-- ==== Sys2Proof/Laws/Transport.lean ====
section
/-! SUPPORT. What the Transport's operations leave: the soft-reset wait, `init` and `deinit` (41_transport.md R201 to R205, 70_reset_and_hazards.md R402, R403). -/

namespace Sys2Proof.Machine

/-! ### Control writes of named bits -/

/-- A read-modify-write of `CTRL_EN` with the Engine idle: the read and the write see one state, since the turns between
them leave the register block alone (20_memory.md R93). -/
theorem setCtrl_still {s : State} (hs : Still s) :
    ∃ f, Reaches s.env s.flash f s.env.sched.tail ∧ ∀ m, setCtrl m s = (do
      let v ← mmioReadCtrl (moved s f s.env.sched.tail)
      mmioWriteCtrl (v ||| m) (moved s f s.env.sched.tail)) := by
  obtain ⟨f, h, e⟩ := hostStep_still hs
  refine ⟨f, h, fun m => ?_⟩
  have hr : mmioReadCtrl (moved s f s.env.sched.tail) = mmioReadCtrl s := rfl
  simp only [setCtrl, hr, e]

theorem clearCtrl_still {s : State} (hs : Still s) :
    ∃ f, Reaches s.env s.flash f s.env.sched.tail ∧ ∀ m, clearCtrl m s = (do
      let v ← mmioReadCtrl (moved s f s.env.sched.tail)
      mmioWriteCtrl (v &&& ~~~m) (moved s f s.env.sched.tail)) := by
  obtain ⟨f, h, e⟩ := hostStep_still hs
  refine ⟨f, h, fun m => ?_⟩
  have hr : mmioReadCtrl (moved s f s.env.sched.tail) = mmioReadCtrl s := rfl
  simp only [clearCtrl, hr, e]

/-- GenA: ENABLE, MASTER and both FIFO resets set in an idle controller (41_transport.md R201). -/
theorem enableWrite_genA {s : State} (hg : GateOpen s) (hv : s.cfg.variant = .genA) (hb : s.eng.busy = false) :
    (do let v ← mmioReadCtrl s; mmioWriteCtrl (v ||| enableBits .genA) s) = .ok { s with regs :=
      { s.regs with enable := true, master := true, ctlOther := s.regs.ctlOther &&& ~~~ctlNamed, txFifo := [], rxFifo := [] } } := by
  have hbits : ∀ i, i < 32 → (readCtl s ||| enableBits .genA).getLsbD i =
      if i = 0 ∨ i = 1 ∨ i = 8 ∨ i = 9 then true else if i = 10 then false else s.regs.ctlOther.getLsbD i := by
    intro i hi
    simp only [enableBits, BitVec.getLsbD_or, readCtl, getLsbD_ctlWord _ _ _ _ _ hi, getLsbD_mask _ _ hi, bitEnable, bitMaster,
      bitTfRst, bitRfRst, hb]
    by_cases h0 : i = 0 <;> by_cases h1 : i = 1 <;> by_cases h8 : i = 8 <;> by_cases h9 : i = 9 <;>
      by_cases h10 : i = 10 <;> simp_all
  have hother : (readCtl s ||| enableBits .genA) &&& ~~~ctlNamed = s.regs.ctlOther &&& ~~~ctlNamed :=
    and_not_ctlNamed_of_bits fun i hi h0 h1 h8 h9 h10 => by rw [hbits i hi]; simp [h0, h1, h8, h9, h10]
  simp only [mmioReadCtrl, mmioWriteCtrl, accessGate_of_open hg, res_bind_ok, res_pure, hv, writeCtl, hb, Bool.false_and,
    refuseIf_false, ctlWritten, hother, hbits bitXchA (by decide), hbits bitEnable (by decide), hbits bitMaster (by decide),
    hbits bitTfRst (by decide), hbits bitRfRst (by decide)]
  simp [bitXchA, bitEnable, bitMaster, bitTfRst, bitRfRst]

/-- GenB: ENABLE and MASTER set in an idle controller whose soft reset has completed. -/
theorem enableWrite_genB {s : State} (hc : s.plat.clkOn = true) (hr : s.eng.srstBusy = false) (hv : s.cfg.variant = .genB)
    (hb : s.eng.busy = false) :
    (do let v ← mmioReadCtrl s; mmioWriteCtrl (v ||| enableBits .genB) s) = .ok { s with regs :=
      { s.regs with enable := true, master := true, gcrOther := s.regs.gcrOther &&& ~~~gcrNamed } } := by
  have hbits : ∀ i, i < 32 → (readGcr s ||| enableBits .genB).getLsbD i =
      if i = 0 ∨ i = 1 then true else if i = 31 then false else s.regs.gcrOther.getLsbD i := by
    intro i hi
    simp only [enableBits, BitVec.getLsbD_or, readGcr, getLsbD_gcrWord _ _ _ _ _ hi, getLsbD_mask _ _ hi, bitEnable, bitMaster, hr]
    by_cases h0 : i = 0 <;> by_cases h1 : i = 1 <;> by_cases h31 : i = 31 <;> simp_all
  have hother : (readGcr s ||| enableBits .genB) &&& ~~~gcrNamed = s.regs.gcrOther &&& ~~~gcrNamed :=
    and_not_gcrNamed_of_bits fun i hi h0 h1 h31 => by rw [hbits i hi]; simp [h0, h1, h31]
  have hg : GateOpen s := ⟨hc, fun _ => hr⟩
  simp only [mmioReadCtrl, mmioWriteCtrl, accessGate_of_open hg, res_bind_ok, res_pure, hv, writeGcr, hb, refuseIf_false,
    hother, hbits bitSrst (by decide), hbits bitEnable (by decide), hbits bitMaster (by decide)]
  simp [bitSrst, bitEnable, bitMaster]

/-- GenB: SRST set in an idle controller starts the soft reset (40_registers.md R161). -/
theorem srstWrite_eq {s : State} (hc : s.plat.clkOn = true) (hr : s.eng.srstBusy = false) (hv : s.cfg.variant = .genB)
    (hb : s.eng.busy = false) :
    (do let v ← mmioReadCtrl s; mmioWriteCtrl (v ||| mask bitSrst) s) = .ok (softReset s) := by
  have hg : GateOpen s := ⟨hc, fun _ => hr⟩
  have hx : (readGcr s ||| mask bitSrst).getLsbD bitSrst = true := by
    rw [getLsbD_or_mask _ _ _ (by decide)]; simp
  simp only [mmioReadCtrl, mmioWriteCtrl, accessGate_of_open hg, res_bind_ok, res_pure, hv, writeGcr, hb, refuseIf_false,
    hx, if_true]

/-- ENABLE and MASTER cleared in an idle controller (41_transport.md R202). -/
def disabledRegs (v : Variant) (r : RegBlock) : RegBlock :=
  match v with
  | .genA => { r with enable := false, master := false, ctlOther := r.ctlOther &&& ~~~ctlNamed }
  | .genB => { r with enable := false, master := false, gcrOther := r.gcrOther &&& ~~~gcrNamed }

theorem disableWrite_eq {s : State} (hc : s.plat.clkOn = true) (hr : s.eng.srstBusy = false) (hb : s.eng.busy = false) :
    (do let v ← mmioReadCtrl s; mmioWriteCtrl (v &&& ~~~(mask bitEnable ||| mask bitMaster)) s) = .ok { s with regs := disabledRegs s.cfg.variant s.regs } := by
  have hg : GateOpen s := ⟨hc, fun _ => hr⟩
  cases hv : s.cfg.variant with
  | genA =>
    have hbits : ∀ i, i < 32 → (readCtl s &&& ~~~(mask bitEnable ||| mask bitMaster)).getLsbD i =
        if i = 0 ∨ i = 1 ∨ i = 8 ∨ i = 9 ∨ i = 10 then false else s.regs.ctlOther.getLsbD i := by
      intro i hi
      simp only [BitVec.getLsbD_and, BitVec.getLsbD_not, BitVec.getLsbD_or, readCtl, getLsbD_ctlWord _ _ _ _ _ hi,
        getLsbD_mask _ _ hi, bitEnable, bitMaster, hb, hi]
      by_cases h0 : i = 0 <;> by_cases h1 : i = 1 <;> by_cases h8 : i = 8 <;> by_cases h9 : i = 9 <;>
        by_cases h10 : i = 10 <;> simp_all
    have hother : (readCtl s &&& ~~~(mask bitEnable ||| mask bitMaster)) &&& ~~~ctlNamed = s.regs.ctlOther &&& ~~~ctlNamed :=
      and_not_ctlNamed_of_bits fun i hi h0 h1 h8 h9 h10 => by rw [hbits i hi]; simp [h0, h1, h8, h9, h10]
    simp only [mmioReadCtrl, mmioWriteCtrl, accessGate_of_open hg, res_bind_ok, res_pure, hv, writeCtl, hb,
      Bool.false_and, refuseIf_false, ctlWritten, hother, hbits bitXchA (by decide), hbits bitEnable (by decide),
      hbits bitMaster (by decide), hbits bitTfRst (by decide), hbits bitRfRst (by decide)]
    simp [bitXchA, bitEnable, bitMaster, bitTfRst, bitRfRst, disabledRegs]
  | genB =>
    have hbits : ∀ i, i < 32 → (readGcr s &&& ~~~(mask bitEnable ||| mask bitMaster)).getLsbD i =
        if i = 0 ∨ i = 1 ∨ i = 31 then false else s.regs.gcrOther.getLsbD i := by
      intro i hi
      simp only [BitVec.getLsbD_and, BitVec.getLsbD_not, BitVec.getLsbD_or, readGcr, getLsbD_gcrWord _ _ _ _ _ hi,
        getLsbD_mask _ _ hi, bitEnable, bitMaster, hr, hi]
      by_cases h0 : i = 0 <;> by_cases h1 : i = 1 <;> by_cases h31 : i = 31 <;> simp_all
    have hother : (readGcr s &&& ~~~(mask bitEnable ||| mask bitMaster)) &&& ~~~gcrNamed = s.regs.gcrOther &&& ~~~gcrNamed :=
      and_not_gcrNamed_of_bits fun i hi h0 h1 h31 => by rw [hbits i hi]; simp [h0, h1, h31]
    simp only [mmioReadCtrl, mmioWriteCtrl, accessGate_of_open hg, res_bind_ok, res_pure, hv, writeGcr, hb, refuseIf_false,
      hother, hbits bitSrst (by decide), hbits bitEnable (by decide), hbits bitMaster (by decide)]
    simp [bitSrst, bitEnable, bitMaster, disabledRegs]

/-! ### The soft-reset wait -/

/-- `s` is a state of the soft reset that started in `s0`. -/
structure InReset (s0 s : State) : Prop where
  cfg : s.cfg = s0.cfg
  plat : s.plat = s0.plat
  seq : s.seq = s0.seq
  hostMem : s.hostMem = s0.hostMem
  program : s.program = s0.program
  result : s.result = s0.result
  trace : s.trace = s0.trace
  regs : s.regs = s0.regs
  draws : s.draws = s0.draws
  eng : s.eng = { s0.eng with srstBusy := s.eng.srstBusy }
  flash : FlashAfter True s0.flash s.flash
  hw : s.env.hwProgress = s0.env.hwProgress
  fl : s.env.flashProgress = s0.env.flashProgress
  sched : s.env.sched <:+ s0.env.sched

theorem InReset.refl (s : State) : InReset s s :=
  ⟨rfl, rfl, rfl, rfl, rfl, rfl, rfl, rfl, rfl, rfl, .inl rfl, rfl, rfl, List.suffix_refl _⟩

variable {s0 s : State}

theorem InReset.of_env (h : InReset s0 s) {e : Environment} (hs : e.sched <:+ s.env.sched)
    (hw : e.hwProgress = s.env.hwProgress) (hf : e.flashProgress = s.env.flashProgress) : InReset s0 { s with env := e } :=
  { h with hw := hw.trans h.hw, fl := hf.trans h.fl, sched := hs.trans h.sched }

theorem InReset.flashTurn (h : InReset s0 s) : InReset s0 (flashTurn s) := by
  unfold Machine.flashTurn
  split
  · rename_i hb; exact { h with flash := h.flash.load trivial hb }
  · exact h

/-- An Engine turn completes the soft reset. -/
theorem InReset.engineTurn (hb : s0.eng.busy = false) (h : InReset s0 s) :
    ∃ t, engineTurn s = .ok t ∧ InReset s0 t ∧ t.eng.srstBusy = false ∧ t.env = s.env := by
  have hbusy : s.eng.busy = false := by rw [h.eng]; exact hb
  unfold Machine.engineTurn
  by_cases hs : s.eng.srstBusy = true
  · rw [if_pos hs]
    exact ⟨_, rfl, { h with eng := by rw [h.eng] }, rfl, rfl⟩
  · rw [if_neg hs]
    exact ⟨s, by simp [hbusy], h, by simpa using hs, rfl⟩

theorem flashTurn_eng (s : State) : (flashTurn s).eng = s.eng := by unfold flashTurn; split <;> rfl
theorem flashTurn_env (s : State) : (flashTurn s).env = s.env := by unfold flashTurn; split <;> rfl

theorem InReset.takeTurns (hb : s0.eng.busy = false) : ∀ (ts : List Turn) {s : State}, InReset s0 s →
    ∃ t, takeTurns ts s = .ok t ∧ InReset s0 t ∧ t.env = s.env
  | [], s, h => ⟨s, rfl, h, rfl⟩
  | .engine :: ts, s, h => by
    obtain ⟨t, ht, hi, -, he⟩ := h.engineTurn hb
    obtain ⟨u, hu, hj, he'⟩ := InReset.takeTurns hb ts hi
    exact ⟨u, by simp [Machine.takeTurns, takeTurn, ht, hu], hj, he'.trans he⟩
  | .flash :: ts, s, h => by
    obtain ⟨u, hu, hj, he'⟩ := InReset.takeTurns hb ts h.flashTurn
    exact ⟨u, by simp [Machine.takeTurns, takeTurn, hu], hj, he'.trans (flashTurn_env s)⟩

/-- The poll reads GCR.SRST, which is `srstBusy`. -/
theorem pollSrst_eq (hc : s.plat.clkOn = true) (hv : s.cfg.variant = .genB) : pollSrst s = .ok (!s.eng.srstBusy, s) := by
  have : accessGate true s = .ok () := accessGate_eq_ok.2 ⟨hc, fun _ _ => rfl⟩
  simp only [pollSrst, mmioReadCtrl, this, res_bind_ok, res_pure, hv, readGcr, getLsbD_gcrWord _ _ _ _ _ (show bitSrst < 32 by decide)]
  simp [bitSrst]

...

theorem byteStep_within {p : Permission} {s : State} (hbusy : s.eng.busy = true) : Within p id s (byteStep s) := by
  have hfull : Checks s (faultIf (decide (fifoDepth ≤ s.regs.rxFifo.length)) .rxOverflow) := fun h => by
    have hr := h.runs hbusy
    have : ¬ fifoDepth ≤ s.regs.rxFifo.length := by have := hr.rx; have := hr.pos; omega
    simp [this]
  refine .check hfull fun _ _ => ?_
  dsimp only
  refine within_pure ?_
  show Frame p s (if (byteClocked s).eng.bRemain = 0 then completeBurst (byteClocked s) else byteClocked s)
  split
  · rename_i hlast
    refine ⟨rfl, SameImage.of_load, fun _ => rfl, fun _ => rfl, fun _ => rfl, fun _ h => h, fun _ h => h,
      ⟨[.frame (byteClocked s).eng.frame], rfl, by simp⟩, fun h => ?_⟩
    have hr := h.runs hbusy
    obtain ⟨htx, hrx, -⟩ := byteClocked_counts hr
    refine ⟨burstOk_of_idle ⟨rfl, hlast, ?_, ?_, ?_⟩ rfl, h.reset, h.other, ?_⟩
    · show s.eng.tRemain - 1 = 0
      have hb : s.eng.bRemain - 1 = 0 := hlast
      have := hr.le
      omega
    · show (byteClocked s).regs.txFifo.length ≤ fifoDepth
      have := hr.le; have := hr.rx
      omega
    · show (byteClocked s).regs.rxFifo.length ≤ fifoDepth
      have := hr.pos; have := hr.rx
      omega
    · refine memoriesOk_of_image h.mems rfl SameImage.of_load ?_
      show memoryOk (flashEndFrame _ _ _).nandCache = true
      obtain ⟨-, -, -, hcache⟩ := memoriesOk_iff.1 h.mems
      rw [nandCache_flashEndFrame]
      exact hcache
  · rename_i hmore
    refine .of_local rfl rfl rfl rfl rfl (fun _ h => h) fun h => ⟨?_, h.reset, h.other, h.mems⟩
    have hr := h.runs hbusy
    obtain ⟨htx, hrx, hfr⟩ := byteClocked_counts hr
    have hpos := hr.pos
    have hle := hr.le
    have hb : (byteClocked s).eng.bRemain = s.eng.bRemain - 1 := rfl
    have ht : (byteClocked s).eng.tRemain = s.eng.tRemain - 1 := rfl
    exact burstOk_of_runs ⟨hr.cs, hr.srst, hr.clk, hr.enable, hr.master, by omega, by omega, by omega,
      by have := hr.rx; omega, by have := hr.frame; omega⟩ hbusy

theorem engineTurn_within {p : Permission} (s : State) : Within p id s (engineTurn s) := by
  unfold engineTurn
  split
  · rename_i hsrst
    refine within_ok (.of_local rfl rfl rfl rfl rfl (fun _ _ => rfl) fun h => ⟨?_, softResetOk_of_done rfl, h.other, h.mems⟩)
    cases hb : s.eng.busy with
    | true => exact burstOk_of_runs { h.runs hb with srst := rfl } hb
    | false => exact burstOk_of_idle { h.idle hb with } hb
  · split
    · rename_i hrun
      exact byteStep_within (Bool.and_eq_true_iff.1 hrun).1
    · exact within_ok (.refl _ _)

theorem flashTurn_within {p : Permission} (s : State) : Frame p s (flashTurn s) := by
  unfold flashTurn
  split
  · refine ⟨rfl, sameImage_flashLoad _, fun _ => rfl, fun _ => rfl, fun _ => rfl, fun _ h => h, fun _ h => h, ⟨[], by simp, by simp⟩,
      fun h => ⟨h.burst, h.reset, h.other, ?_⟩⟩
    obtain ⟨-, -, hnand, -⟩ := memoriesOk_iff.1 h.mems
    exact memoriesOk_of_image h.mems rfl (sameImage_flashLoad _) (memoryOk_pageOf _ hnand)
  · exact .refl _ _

--

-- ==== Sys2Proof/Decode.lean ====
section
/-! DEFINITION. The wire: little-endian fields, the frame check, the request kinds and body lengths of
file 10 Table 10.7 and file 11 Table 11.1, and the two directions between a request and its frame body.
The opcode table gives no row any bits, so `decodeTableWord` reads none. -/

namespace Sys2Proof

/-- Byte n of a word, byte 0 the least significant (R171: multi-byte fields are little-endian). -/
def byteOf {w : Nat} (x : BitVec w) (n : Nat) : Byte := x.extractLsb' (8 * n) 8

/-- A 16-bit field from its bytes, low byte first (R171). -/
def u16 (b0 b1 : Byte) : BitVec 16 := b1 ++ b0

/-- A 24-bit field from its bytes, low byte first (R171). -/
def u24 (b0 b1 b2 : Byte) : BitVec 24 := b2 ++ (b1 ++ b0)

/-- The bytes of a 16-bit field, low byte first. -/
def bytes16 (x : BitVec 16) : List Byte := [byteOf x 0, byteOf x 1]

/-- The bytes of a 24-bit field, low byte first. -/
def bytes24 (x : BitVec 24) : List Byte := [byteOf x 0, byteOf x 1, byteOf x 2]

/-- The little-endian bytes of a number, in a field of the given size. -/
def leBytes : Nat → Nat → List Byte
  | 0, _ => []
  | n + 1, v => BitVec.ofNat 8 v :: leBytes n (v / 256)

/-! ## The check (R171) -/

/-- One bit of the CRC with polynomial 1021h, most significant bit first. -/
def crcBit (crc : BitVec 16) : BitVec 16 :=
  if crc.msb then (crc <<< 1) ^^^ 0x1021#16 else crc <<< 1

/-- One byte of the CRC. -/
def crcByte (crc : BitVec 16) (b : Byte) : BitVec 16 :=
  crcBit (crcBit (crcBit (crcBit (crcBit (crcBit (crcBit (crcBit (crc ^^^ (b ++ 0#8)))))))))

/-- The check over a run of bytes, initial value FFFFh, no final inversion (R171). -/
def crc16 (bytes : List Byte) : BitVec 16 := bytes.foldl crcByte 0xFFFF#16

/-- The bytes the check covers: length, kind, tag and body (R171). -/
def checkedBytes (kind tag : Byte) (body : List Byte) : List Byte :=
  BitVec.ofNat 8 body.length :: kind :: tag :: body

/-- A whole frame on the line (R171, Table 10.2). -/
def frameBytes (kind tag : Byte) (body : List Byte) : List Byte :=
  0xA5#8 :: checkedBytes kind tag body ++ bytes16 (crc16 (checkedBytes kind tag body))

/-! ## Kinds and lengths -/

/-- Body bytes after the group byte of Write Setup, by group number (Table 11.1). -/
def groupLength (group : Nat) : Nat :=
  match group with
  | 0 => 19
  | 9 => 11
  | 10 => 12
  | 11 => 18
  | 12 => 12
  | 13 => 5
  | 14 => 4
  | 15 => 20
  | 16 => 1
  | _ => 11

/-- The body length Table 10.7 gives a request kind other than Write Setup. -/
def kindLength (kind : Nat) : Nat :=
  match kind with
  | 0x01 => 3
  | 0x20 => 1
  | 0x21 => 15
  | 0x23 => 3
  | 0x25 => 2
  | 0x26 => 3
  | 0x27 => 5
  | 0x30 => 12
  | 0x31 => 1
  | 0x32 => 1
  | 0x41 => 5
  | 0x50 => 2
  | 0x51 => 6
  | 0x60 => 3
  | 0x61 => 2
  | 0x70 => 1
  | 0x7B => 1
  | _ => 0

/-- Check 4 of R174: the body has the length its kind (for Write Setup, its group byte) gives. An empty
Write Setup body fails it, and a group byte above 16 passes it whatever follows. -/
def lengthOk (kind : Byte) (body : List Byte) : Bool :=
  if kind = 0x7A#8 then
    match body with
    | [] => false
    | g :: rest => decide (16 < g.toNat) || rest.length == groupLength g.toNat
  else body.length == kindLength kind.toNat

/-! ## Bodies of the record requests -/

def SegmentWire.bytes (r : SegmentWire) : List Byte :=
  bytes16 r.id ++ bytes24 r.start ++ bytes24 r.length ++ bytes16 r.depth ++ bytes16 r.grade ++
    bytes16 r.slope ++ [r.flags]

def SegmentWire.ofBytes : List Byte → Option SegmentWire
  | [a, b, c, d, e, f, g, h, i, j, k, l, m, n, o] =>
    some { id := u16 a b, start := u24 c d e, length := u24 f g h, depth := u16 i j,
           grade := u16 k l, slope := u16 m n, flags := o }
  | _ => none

WHAT TO PRODUCE:
Copy the lines of the data above exactly as written, beginning with the line containing "setCtrl m s = (do" and ending with the line containing "enableBits .genA) s)", and leave out all other lines.

COMPLETED TASK:
    ∃ f, Reaches s.env s.flash f s.env.sched.tail ∧ ∀ m, setCtrl m s = (do
      let v ← mmioReadCtrl (moved s f s.env.sched.tail)
      mmioWriteCtrl (v ||| m) (moved s f s.env.sched.tail)) := by
  obtain ⟨f, h, e⟩ := hostStep_still hs
  refine ⟨f, h, fun m => ?_⟩
  have hr : mmioReadCtrl (moved s f s.env.sched.tail) = mmioReadCtrl s := rfl
  simp only [setCtrl, hr, e]

theorem clearCtrl_still {s : State} (hs : Still s) :
    ∃ f, Reaches s.env s.flash f s.env.sched.tail ∧ ∀ m, clearCtrl m s = (do
      let v ← mmioReadCtrl (moved s f s.env.sched.tail)
      mmioWriteCtrl (v &&& ~~~m) (moved s f s.env.sched.tail)) := by
  obtain ⟨f, h, e⟩ := hostStep_still hs
  refine ⟨f, h, fun m => ?_⟩
  have hr : mmioReadCtrl (moved s f s.env.sched.tail) = mmioReadCtrl s := rfl
  simp only [clearCtrl, hr, e]

/-- GenA: ENABLE, MASTER and both FIFO resets set in an idle controller (41_transport.md R201). -/
theorem enableWrite_genA {s : State} (hg : GateOpen s) (hv : s.cfg.variant = .genA) (hb : s.eng.busy = false) :
    (do let v ← mmioReadCtrl s; mmioWriteCtrl (v ||| enableBits .genA) s) = .ok { s with regs :=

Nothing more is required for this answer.